* Your objective:
When you reach the line containing "show f.rolls.seams.length + 1 ≤ 4" in the data below, begin returning lines exactly as written, and stop once the line containing "have hxid : (d.rolls.spindle" has been returned.

╭─ Exercise input

theorem expireRunning_rest (c : Controller) : c.expireRunning.rolls.job = c.rolls.job ∧
    c.expireRunning.rolls.splice = c.rolls.splice ∧ c.expireRunning.rolls.feedRoll = c.rolls.feedRoll ∧
    c.expireRunning.rolls.seams = c.rolls.seams ∧
    (∀ sp, (c.rolls.spindle sp).state = .loaded → c.expireRunning.rolls.spindle sp = c.rolls.spindle sp) ∧
    ∀ sp, (c.expireRunning.rolls.spindle sp).roll = (c.rolls.spindle sp).roll := by
  unfold Controller.expireRunning
  simp only
  split
  · rename_i q hq
    have hact := activeSpindle_state hq
    rw [setSpindle_rolls]
    obtain ⟨_, e2, e3, e4, e5⟩ := withSpindle_rest (c.mapRolls (fun r => if r.state = .running then
      { r with state := .expired, stub := some r.remaining } else r)).rolls q
      { (c.mapRolls (fun r => if r.state = .running then { r with state := .expired, stub := some r.remaining } else r)
        ).spindle q with state := .stub }
    refine ⟨e5, e4, e2, e3, fun sp hs => ?_, fun sp => ?_⟩
    · rw [spindle_with, if_neg (fun e => by rw [e, hact] at hs; cases hs)]; rfl
    · rw [spindle_with]
      split
      · rename_i e; rw [e]; cases q <;> rfl
      · rfl
  · exact ⟨rfl, rfl, rfl, rfl, fun _ _ => rfl, fun _ => rfl⟩

theorem setMode_core (c : Controller) (sp : Spindle) (m : Option UnwindMode) :
    (c.setSpindle sp { c.spindle sp with mode := m }).rolls.core = c.rolls.core := by cases sp <;> rfl

theorem commandUnwind_core (c : Controller) (sp : Spindle) (m : UnwindMode) :
    (c.commandUnwind sp m).rolls.core = c.rolls.core := by
  unfold Controller.commandUnwind
  simp only
  split <;> (simp only [hand_rolls]; exact setMode_core _ _ _)

theorem deriveSpindle_core (c : Controller) (sp : Spindle) : (c.deriveSpindle sp).rolls.core = c.rolls.core := by
  unfold Controller.deriveSpindle
  split
  · rfl
  · exact commandUnwind_core _ _ _

theorem deriveUnwind_core (c : Controller) : c.deriveUnwind.rolls.core = c.rolls.core := by
  unfold Controller.deriveUnwind
  split
  · rw [deriveSpindle_core, deriveSpindle_core]
  · rfl

theorem runoutTest_core (c : Controller) : c.runoutTest.rolls.core = c.rolls.core := by
  unfold Controller.runoutTest
  split
  · rfl
  · split
    · rw [deriveUnwind_core]; rfl
    · rfl

theorem runoutRestart_core (c : Controller) : c.runoutRestart.rolls.core = c.rolls.core := by
  unfold Controller.runoutRestart
  rw [runoutTest_core]; rfl

/-- The roll on a spindle runs, the rolls' own invariant apart. -/
theorem runSpindle_near (c : Controller) (sp : Spindle) : Near c (c.runSpindle sp) := by
  unfold Controller.runSpindle
  cases sp <;> exact Near.setRolls c _ (by simp [Controller.mapRolls]) (fun s => s)

theorem runSpindle_rolls (c : Controller) (sp : Spindle) :
    (c.runSpindle sp).rolls.slots = c.rolls.slots.map (fun slot => slot.map (fun x =>
      if some x.id = (c.rolls.spindle sp).roll then { x with state := .running } else x)) ∧
    (∀ k, ((c.runSpindle sp).rolls.spindle k).state = (if k = sp then .active else (c.rolls.spindle k).state) ∧
      ((c.runSpindle sp).rolls.spindle k).roll = (c.rolls.spindle k).roll) ∧
    (c.runSpindle sp).rolls.feedRoll = c.rolls.feedRoll ∧ (c.runSpindle sp).rolls.seams = c.rolls.seams ∧
    (c.runSpindle sp).rolls.job = c.rolls.job := by
  cases sp <;> refine ⟨rfl, fun k => ?_, rfl, rfl, rfl⟩ <;> cases k <;> exact ⟨rfl, rfl⟩

theorem completeSplice_away {c : Controller} (hl : Live c) (hj : c.rolls.job.inSplice = true) : Away c c.completeSplice := by
  unfold Controller.completeSplice
  split
  · exact Away.refl c
  · rename_i rec_ hrec
    have h0 := expireRunning_calm c hl
    obtain ⟨e1, e2, e3, e4, e5, e6⟩ := expireRunning_rest c
    have none := expireRunning_none c
    have hroll : (c.spindle rec_.target).roll = (c.expireRunning.rolls.spindle rec_.target).roll := by
      rw [spindle_rolls, e6]
    revert h0 e1 e2 none hroll
    clear e3 e4 e5 e6
    generalize c.expireRunning = d
    intro h0 e1 e2 none hroll
    have hld : Live d := h0.live hl
    obtain ⟨r1, r2, r3, r4, r5⟩ := runSpindle_rolls d rec_.target
    have n1 : Near d (d.runSpindle rec_.target).runoutRestart :=
      (runSpindle_near d _).trans (runoutRestart_calm _ ((runSpindle_near d _).live hld)).toNear
    have hcore := runoutRestart_core (d.runSpindle rec_.target)
    revert n1 hcore
    generalize (d.runSpindle rec_.target).runoutRestart = f
    intro n1 hcore
    rw [hroll]
    have hfs : f.rolls.slots = _ := (congrArg RollCore.slots hcore).trans r1
    have hfseams : f.rolls.seams = d.rolls.seams := (congrArg RollCore.seams hcore).trans r4
    have hffeed : f.rolls.feedRoll = d.rolls.feedRoll := (congrArg RollCore.feed hcore).trans r3
    have hfjob : f.rolls.job = d.rolls.job := (congrArg RollCore.job hcore).trans r5
    have n2 := (n1.trans (raise_calm .rollSpliceDone (Detail.named (spindleDetail rec_.target)) f (n1.live hld)).toNear)
    have n3 := n2.trans (Near.setRolls _ { f.rolls with
      seams := placeSeam ⟨f.webU, .planned ((d.rolls.spindle rec_.target).roll.getD 0) true false⟩ f.rolls.seams
      retry := 0
      job := .seamWait } rfl (fun s => ⟨Nat.le_trans (placeSeam_length _ _) (by
        have := s.kept (show f.rolls.job.inSplice = true by rw [hfjob, e1]; exact hj)
        show f.rolls.seams.length + 1 ≤ 4
        exact Nat.succ_le_succ this), fun x => (by cases x), placeSeam_ordered s.ordered⟩))
    have a3 : Away d _ := ⟨n3, fun g => ⟨?_, ?_⟩⟩
    · exact ((h0.trans a3).andThen hl deriveUnwind_calm).andThen hl settleSeams_calm
    · have gs := g.sound
      rw [hld.on] at gs
      have ht : (d.rolls.spindle rec_.target).state = .loaded := by
        obtain ⟨x, hx, hx2⟩ := gs.job.target (by rw [e1]; exact hj)
        rw [e2, hrec] at hx; cases hx; exact hx2
      obtain ⟨x, hx, hx1, hx2⟩ := gs.spindles.mounted _ ht
      have hxid : (d.rolls.spindle rec_.target).roll.getD 0 = x.id := by rw [hx1]; rfl
      have off : ∀ i : Nat, (∃ y ∈ d.rolls.rolls, y.id = i ∧ y.onWeb) → i ≠ x.id := by
        rintro i ⟨y, hy, hy1, hy2⟩ e
        rw [gs.table.unique hy hx (hy1.trans e)] at hy2
        rcases hy2 with h | h <;> (rw [hx2] at h; cases h)
      have hon : Controller.commissioned _ = true := (n3.live hld).on
      rw [hon]
      refine gs.run ht none (i := d.rolls.feedRoll) (j := .seamWait)
        (l := placeSeam ⟨f.webU, .planned ((d.rolls.spindle rec_.target).roll.getD 0) true false⟩ d.rolls.seams)
        ⟨rfl, by decide⟩ ?_ hfs (fun k => ?_) hffeed (by rw [hfseams]) rfl
      · refine (gs.feed.map (fun x => if some x.id = (d.rolls.spindle rec_.target).roll then { x with state := .running } else x)
          (fun y _ => by split <;> rfl) (fun y _ hw => ?_)).join _ _ (fun y hy => placeSeam_mem hy) (fun _ => ⟨?_, ?_, ?_⟩)
        · split
          · exact Or.inl rfl
          · exact hw
        · refine ⟨_, List.mem_map_of_mem hx, ?_, ?_⟩
          · rw [if_pos hx1.symm]; exact hxid.symm
          · rw [if_pos hx1.symm]; exact Or.inl rfl
        · intro h
          exact off _ (gs.feed.feed _ h) hxid
        · intro y hy hne hya h
          exact off _ (gs.feed.awaited y ((placeSeam_mem hy).resolve_left hne) hya) (h.trans hxid)
      · have c1 := core_spindle hcore k
        exact ⟨c1.1.trans (r2 k).1, c1.2.trans (r2 k).2⟩
    · show RollsCounted _ _
      rw [n3.tab]
      refine g.counted.of_refs ?_
      have e : RollManager.rolls f.rolls = d.rolls.rolls.map (fun x =>
          if some x.id = (d.rolls.spindle rec_.target).roll then { x with state := .running } else x) := by
        unfold RollManager.rolls
        rw [hfs]; exact rolls_map _ _
      show f.rolls.refTable = _
      unfold RollManager.refTable
      rw [e, List.map_map]
      refine List.map_congr_left (fun y _ => ?_)
      simp only [Function.comp]
      split <;> rfl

╰─

* Task answer:
        show f.rolls.seams.length + 1 ≤ 4
        exact Nat.succ_le_succ this), fun x => (by cases x), placeSeam_ordered s.ordered⟩))
    have a3 : Away d _ := ⟨n3, fun g => ⟨?_, ?_⟩⟩
    · exact ((h0.trans a3).andThen hl deriveUnwind_calm).andThen hl settleSeams_calm
    · have gs := g.sound
      rw [hld.on] at gs
      have ht : (d.rolls.spindle rec_.target).state = .loaded := by
        obtain ⟨x, hx, hx2⟩ := gs.job.target (by rw [e1]; exact hj)
        rw [e2, hrec] at hx; cases hx; exact hx2
      obtain ⟨x, hx, hx1, hx2⟩ := gs.spindles.mounted _ ht
      have hxid : (d.rolls.spindle rec_.target).roll.getD 0 = x.id := by rw [hx1]; rfl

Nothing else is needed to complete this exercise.